W.E.B. DuBois was born in Great Barrington, Massachusetts, a place that since his death wanted little to do with his legacy.
His mother, Mary Silvina Burghardt, was part of a small free black population in Great Barrington. His father, Tom Burghardt, earned his freedom as a private soldier.
The cum laude graduate of Harvard, earning a Bachelor's degree in 1890, was the first African American to earn a Ph.D from the institution and also the author of the pivotal "The Souls of Black Folk". DuBois, father of pan-Africanism, scholar, professor, founder of The Crisis and the NAACP, (I could go on), was shunned by the people of his birthplace.
For decades, since DuBois' death in Ghana in 1963, the civil rights activist and scholar has drawn praise for his writings but scorn from residents upset that he joined the Communist Party, became a citizen of Ghana and often criticized the United States over race relations, according to an AP report.

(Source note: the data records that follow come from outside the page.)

-- ==== Sys2Proof/Machine/Seq.lean ====
section
/-! DEFINITION. Seq: the core sequencer: passes, waits, barriers, signals, plan switches and self-test steps (07, 21). -/

namespace Sys2Proof.Machine

/-! ## Passes -/

/-- The 16 counters that WAIT names: eight step counters, eight DMA completion counts (Table 7-2). -/
def State.waitCount (s : State) (c k : Nat) : Nat :=
  (s.reg (if k < 8 then seqReg c (0x30 + 4 * k) else dmaReg c (0x20 * (k - 8) + 8))).toNat

/-- A core's number of entries. -/
def State.seqLen (s : State) (c : Nat) : Nat := (s.reg (seqReg c 0x10)).toNat

/-- The whole step list lies in one enabled region that the context may reach (R217). -/
def State.listOk (s : State) (c : Nat) : Bool :=
  let base := (s.reg (seqReg c 0xC)).toNat
  decide (0 < s.seqLen c) && base % 64 = 0 && s.inOneRegion (s.coreWho c) c base (64 * s.seqLen c) false false

/-- Start a pass with epoch `p` (R217, R225): bases captured, PC at `SEQ_ENTRY`. -/
def State.startPass (s : State) (c p : Nat) : State :=
  let entry := (s.reg (seqReg c 0x14)).toNat % 65536
  let s := s.onSeq c (fun q => { q with
    pass := p, passAt := s.ctNs, bases := (List.range 16).map (s.waitCount c), waited := 0, atEnd := false, boundary := false,
    reruns := [], attempts := [] })
  let s := s.set (fSeqPc c) entry
  if s.listOk c then s.set (fSeqState c) 1 else s.kill c 0 0x04 entry

/-- GO of `SEQ_CTL`: the first pass starts at once (R225); a context that runs takes no GO. -/
def State.seqGo (s : State) (c : Nat) : State :=
  if s.get (fSeqState c) = 0 || s.get (fSeqState c) = 5 then s.startPass c s.tim.epoch else s

/-- GO of `SEQ_CTL` is written. -/
def execSeqGo (c : Fin 8) (s : State) : Out := s.runGate c (fun s => .next (s.seqGo c))

/-- HALT of `SEQ_CTL` is written (R216). -/
def execSeqHalt (c : Fin 8) (s : State) : Out := s.runGate c (fun s => .next (s.haltCore c))

/-- RERUN_GO: the re-fetch is done (R229). Firmware has written the lines of the aborted steps in place, with the bytes that the mirror
shard or the flash store gave it: free values (Table 5-4, log entry 34). -/
def State.rerunGo (s : State) (c : Nat) : State :=
  let s := ((s.core c).seq.reruns.filter (fun r => r.refetch)).foldl (fun s r =>
    match r.line with
    | some a => ({ s with free := s.free + 1 } : State).ingressPut c a ((List.range 64).map (Config.freeByte s.free))
    | none => s) s
  s.onSeq c (fun q => { q with reruns := q.reruns.map (fun (r : Rerun) => { r with refetch := false }) })

/-- RERUN_GO of `SEQ_CTL` is written (R229). -/
def execRerunGo (c : Fin 8) (s : State) : Out := s.runGate c (fun s => .next (s.rerunGo c))

/-- ABANDON of `SEQ_CTL` is written (R227). -/
def execSeqAbandon (c : Fin 8) (s : State) : Out := s.runGate c (fun s => .next (s.seqAbandon c))

/-- A write of `SEQ_CTL` (Table 7-9): GO, HALT, RERUN_GO, ABANDON, in this order. -/
def State.seqCtl (s : State) (c : Nat) (v : Word) : State :=
  let s := if v.getLsbD 0 then s.seqGo c else s
  let s := if v.getLsbD 1 then s.haltCore c else s
  let s := if v.getLsbD 2 then s.rerunGo c else s
  if v.getLsbD 3 then s.seqAbandon c else s

/-- A write of `SEQ_NEXT_CTL` (R228): the epoch of the switch is fixed when ARM is set. -/
def State.seqNextCtl (s : State) (c : Nat) (v : Word) : State :=
  let n := s.reg64 (seqReg c 0x24)
  let s := s.set (fSeqArm c) (b2n (v.getLsbD 0))
  let due := match (s.core c).seq.switchAt with
    | some m => m
    | none => if n ≤ s.tim.epoch then s.tim.epoch + 1 else n
  s.onSeq c (fun q => { q with switchAt := if v.getLsbD 0 then some due else none })

/-- A plan switch is armed and due. -/
def State.switchDue (s : State) (c : Nat) : Bool :=
  s.get (fSeqArm c) = 1 && (match (s.core c).seq.switchAt with | some n => decide (n ≤ s.tim.epoch) | none => false)

/-- The plan switch of a core at its boundary (R228, R251): a killed context stays killed. -/
def execPlanSwitch (c : Fin 8) (s : State) : Out := s.run (fun s =>
  .next (
    if s.switchDue c = false then s
    else
      let killed := decide (s.get (fSeqState c) = 5)
      let n := ((s.core c).seq.switchAt).getD s.tim.epoch
      let s := s.endWork c
      let s := s.setReg (seqReg c 0xC) (s.reg (seqReg c 0x18))
      let s := s.setReg (seqReg c 0x10) (s.reg (seqReg c 0x1C))
      let s := s.setReg (seqReg c 0x14) (s.reg (seqReg c 0x20))
      let s := ((s.set (fSeqArm c) 0).onSeq c (fun q => { q with switchAt := none })).event (aSeqEvt c) 8
      if killed then s else s.startPass c n))

/-- A boundary fell before the pass reached EPOCH_END (R226). -/
def State.overrun (s : State) (c : Nat) : State :=
  if (s.core c).seq.atEnd then s else (s.event (aSeqEvt c) 4).bump (seqReg c 0x58)

/-- What an epoch boundary does to a core's pass (R225 to R227, R251): a pass that waits for the boundary starts, a running one is
overrun, a step that waited across two boundaries kills. A due switch is left to the switch itself, which no stalled step holds up: it
comes before that kill (R228; DEDUCED, log entry 23). -/
def State.coreBoundary (s : State) (c : Nat) : State :=
  let st := s.get (fSeqState c)
  if st = 0 || st = 5 then s
  else if s.switchDue c then (if st = 3 || st = 6 then s else s.overrun c)
  else if st = 3 || st = 6 then s.startPass c s.tim.epoch
  else
    let q := (s.core c).seq
    let s := s.overrun c
    let w := if st = 1 then 0 else q.waited + 1
    let s := s.onSeq c (fun q => { q with boundary := true, waited := w })
    if 2 ≤ w then s.kill c 0 0x07 (s.get (fSeqPc c)) else s

/-! ## The sequencer's own entries -/

/-- A value has reached a target (R222). -/
def reached (x t : Nat) : Bool := 0 ≤ signed 32 (unsigned 32 ((x : Int) - t))

/-- A target that grows with the pass epoch (R222). -/
def State.passValue (s : State) (c v mul : Nat) : Nat := (v + mul * (s.core c).seq.pass) % 4294967296

/-- A WAIT step (R222, Table 7-2). -/
def execWaitStep (c : Fin 8) (s : State) : Out := s.run (fun s =>
  .next (s.atStep c 4 (fun _ ws s =>
    let k := bits (word ws 0) 8 4
    let idle := !(bit (word ws 0) 12) || decide ((s.reg (dmaReg c 0x408)).toNat % 2 = 1)
    if reached (s.waitCount c k) ((s.core c).seq.bases.getD k 0 + word ws 1) && idle then s.issued c else s.held c)))

/-- A BARRIER reads its flag word and issues once it has reached its target (R223). -/
def State.barrier (s : State) (c pc : Nat) (ws : List Nat) : State :=
  let a := word ws 3
  let (s, f) := s.palCheck (s.coreWho c) false false c a 4
  if f ≠ 0 then s.kill c 0 0x05 pc
  else
    let (s, bs, bad) := s.palRead c a 4 5 pc ((s.core c).seq.attempt pc)
    if bad then s.poisonAbort c pc .palette true
    else if reached (leNat bs) (s.passValue c (word ws 1) (word ws 2)) then s.issued c
    else s.held c

/-- A BARRIER step (R222, R223). -/
def execBarrier (c : Fin 8) (s : State) : Out := s.run (fun s => .next (s.atStep c 5 (fun pc ws s => s.barrier c pc ws)))

/-- A waiting BARRIER reads its flag word again (R223). -/
def execBarrierReread (c : Fin 8) (s : State) : Out := s.run (fun s =>
  .next (if s.get (fSeqState c) = 2 then s.atStep c 5 (fun pc ws s => s.barrier c pc ws) else s))

/-- A local SIGNAL writes its value (R223). -/
def State.signalPut (s : State) (c : Nat) (x : LocalSignal) : State :=
  let a := gLocal x.addr - palBase c
  let (s, f) := s.palCheck (s.coreWho c) false true c a 4
  if s.ownPal c x.addr = false || f ≠ 0 then s.kill c 0 0x06 x.step else s.palPut c a x.data

/-- A remote SIGNAL is performed; the local ones behind it follow, up to the next remote one (R223). -/
def State.signalDone (s : State) (c step : Nat) : State :=
  let q := (s.core c).seq
  let rest := q.signals.erase step
  let due := (rest.takeWhile (fun i => q.locals.any (fun x => x.step = i))).filterMap (fun i => q.locals.find? (fun x => x.step = i))
  due.foldl (fun s x =>
    if (s.core c).seq.locals.contains x then
      (s.onSeq c (fun q => { q with signals := q.signals.erase x.step, locals := q.locals.erase x })).signalPut c x
    else s) (s.onSeq c (fun q => { q with signals := rest }))

/-- A SIGNAL step writes its value locally or by WRITE_BULK, after those issued before it (R222, R223). -/
def execSignal (c : Fin 8) (s : State) : Out := s.run (fun s =>
  .next (s.atStep c 6 (fun pc ws s =>
    let a := word ws 3 + 4294967296 * word ws 4
    let data := leBytes 4 (s.passValue c (word ws 1) (word ws 2))
    let s := s.issued c
    if a % 4 ≠ 0 || gMid a ≠ 0 then s.kill c 0 0x06 pc
    else if bit (word ws 0) 8 then
      (s.onSeq c (fun q => { q with signals := q.signals ++ [pc] })).issue
        { dst := gNode a, kind := 1, nbytes := 4, issuer := c, ten := s.get (fTenant c), addr := gLocal a, data := data } (.signal c pc)
    else
      let x : LocalSignal := { step := pc, addr := a, data := data }
      if (s.core c).seq.signals.isEmpty then s.signalPut c x
      else s.onSeq c (fun q => { q with signals := q.signals ++ [pc], locals := q.locals ++ [x] }))))

/-- A CREDIT_WAIT step (R224). -/
def execCreditWait (c : Fin 8) (s : State) : Out := s.run (fun s =>
  .next (s.atStep c 7 (fun _ ws s =>
    let ch := bits (word ws 0) 8 3
    if !(s.chan c ch).hasDesc DmaDesc.isStream || decide (word ws 1 ≤ s.get (fHeldCred c ch)) then s.issued c else s.held c)))

/-- A CREDIT_REL step (R173, R224). -/
def execCreditRel (c : Fin 8) (s : State) : Out := s.run (fun s =>
  .next (s.atStep c 8 (fun pc ws s =>
    let w := bits (word ws 0) 8 4
    if s.winOpen c w then (s.winRelease c w (word ws 1)).issued c else s.kill c 0 0x05 pc)))

/-- An EPOCH_END step (R225): it drains, then waits for a boundary, or starts the next pass when one has already fallen. -/
def execEpochEnd (c : Fin 8) (s : State) : Out := s.run (fun s =>
  .next (s.atStep c 9 (fun _ _ s =>
    let s := s.onSeq c (fun q => { q with atEnd := true })
    if s.inFlight c then s.held c
    else if (s.core c).seq.boundary then s.startPass c s.tim.epoch
    else s.set (fSeqState c) 3)))

/-! ## Self-test of the arrays -/

/-- Arrays of a core that an operation or TEST step uses. -/
def State.arraysBusy (s : State) (c : Nat) : Nat := (s.core c).seq.tensor.foldl (fun m t => m ||| t.arrays) 0

/-- `SAF_ST_CORE_n`. -/
def aStCore (c : Nat) : Nat := 0x24000080 + 4 * c

/-- A vector set has run on an array (R622, R623): its time is kept; a mismatch raises code 0x0D. -/
def State.setRan (s : State) (c a st : Nat) (pass : Bool) : State :=
  let s := { s with saf := { s.saf with setRun := tblSet (fun _ => 0) s.saf.setRun ((c * 4 + a) * 16 + st) s.ctNs } }
  let overdue := (List.range 64).any (fun i => decide (s.ctNs ≥ tblGet (fun _ => 0) s.saf.setRun (c * 64 + i) + 40000000))
  let s := if overdue then s else s.setReg (aStCore c) (s.reg (aStCore c) &&& ~~~ 0x20000#32)
  if pass then s
  else
    ((s.setReg (aStCore c) ((s.reg (aStCore c) &&& 0x20000#32) ||| BitVec.ofNat 32 (a + 256 * st + 65536))).event (aSeqEvt c) 16).safety
      0x0D c

/-- A TEST step issues once its arrays are free (R622, R251). -/
def execTest (c : Fin 8) (s : State) : Out := s.run (fun s =>
  .next (s.atStep c 10 (fun pc ws s =>
    let arr := bits (word ws 0) 8 4
    if s.arraysBusy c &&& arr ≠ 0 then s.held c
    else
      ((s.onSeq c (fun q => { q with tensor := q.tensor ++
        [({ step := pc, words := ws, arrays := arr, since := s.now, test := true } : TensorRun)] })).issued c).showTns c)))

/-- The vectors of a TEST step have run: pass or mismatch on its arrays, and its counter rises (R221, R622). -/
def execTestComplete (c : Fin 8) (st : Nat) (pass : Bool) (s : State) : Out := s.run (fun s =>
  .next (
    match (s.core c).seq.tensor.find? (fun t => t.test && t.step = st) with
    | none => s
    | some t =>
      let s := s.onSeq c (fun q => { q with tensor := q.tensor.erase t })
      let s := ((List.range 4).filter (fun a => bit t.arrays a)).foldl (fun s a => s.setRan c a (word t.words 1) pass) s
      (s.stepDone c (bits (word t.words 0) 24 3)).showTns c))

/-- The self-test engine runs a set on an array with no operation in flight (R622). -/
def execSelfTestSetRun (c : Fin 8) (a : Fin 4) (st : Fin 16) (pass : Bool) (s : State) : Out := s.run (fun s =>
  .next (if bit (s.arraysBusy c) a then s else s.setRan c a st pass))

/-- A set that has not run for 30 ms is forced, on a core whose clock is not gated (R623). -/
def execSelfTestForce (c : Fin 8) (a : Fin 4) (st : Fin 16) (pass : Bool) (s : State) : Out := s.run (fun s =>
  .next (
    if !bit (s.reg 0x23000008).toNat c || bit (s.arraysBusy c) a || s.ctNs < tblGet (fun _ => 0) s.saf.setRun ((c.val * 4 + a.val) * 16 + st.val) + 30000000 then s
    else (s.bump 0x240000A4).setRan c a st pass))

/-- A set that has not run for 40 ms sets OVERDUE and raises code 0x0D (R623). Bit 9 of `SAF_MON_EN` enables the check. -/
def execSelfTestOverdue (c : Fin 8) (a : Fin 4) (st : Fin 16) (s : State) : Out := s.run (fun s =>
  .next (
    if bit (s.reg 0x23000008).toNat c && (s.reg 0x24000030).getLsbD 9 && decide (tblGet (fun _ => 0) s.saf.setRun ((c.val * 4 + a.val) * 16 + st.val) + 40000000 ≤ s.ctNs) then
      (s.setReg (aStCore c) (s.reg (aStCore c) ||| 0x20000#32)).safety 0x0D c
    else s))

end Sys2Proof.Machine
end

FBI agents and riot police guarded a park dedication to him more than 40 years ago. Efforts to name a school after him were blocked. Some residents saw him as the father figure of black radicalism, and they remained conflicted over his legacy and his relationship with his largely white town.
But now supporters say DuBois is finally getting his due.
His image will be featured in many of the town's birthday events for their 250th anniversary. A portion of the River Walk has been named in his honor, and the University of Massachusetts is embarking on a major restoration project of his boyhood homesite. In each case, the recent DuBois honors came with no resistance.
In the past five years, a new DuBois Center has opened next to his wife's burial site, and officials posted signs at the town entrance advertising it as his birthplace. Another visitors center with a gift shop is planned for downtown, and organizers are putting the finishing touches on a self-guided tour.
Some residents have taken the time to educate themselves on what DuBois accomplished, what he stood for and how his arguments, theories, essays and books paved the way for future activism in the African-American community. At one point, Albert Einstein met with him and concluded that racism was America's "worst disease."
Now residents who helped to block a school named in his honor and other attempts at maintaining his legacy are now welcoming his presence as a part of Great Barrington's history. They're late, of course, the rest of the world has been honoring him for decades, but I'm sure DuBois would welcome the change of heart.


Comments: (17)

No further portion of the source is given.